* WORK TO BE COMPLETED: In the records below, count each line where the word "Table" appears, and reply with that number only.

* Collected data:
★ ★ ★

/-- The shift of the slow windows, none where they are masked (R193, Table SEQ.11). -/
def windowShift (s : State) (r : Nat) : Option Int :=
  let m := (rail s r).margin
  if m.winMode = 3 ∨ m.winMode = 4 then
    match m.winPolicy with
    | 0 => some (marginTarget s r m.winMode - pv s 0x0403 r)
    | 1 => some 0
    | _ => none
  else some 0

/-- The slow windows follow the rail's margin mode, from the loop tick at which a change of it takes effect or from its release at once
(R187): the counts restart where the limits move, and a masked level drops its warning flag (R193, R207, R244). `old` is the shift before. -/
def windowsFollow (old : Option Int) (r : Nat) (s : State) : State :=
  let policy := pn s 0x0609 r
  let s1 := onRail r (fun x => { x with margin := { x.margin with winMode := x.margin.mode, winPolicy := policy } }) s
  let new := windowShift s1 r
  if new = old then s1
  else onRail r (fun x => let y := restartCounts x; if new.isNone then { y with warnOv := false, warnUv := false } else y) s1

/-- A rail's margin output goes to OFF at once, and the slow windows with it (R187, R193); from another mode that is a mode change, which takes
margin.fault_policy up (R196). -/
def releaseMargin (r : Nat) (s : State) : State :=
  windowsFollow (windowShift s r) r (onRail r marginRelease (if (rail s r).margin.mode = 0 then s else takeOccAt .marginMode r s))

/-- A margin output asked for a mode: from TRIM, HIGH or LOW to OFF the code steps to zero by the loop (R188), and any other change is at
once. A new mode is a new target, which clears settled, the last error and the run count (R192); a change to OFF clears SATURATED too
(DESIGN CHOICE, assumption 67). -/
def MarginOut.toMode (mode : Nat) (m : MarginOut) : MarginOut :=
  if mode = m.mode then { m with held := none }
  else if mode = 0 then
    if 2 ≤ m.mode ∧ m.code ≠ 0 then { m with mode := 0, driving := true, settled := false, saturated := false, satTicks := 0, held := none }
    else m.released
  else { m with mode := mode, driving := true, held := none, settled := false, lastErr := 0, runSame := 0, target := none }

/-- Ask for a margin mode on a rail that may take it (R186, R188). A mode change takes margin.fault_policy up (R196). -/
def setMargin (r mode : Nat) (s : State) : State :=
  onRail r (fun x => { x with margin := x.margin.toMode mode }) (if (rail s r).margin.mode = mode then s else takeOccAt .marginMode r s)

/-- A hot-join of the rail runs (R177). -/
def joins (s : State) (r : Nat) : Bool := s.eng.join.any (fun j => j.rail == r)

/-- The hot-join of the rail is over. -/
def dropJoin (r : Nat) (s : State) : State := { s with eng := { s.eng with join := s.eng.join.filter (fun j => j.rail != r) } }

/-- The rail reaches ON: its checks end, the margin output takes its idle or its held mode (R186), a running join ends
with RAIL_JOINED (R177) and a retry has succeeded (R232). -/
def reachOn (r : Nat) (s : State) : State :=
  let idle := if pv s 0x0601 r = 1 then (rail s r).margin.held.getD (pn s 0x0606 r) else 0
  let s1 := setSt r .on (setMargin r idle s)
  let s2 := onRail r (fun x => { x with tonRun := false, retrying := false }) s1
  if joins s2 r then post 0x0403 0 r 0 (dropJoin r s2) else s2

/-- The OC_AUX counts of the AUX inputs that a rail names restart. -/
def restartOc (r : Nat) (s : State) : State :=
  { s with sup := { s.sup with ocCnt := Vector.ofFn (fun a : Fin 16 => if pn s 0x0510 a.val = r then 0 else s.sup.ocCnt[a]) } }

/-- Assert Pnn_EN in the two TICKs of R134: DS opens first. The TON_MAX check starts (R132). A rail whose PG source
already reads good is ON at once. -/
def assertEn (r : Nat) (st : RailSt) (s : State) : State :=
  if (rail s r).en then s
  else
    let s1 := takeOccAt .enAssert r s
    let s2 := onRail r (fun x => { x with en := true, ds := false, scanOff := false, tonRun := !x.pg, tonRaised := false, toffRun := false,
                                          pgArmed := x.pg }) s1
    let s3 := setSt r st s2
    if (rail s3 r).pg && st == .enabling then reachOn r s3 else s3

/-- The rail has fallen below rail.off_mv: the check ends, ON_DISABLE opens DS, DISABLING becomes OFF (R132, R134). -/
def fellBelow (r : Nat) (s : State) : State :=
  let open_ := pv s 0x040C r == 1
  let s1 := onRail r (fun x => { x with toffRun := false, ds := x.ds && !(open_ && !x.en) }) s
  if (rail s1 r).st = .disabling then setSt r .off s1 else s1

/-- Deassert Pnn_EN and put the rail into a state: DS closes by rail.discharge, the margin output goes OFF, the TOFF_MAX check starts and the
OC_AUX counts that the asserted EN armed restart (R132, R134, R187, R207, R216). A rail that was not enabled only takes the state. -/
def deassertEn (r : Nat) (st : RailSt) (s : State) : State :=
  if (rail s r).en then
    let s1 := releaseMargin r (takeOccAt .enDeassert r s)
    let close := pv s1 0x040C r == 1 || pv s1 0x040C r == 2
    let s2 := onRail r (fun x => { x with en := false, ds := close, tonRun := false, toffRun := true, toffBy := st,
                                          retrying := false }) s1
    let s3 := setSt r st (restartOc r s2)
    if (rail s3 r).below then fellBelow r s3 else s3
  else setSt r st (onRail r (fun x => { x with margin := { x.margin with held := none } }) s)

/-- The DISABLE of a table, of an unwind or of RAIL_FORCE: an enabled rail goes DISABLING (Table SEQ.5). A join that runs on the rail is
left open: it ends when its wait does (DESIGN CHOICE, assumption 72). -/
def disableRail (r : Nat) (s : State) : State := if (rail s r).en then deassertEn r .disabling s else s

★ ★ ★

* FINISHED EXERCISE: 2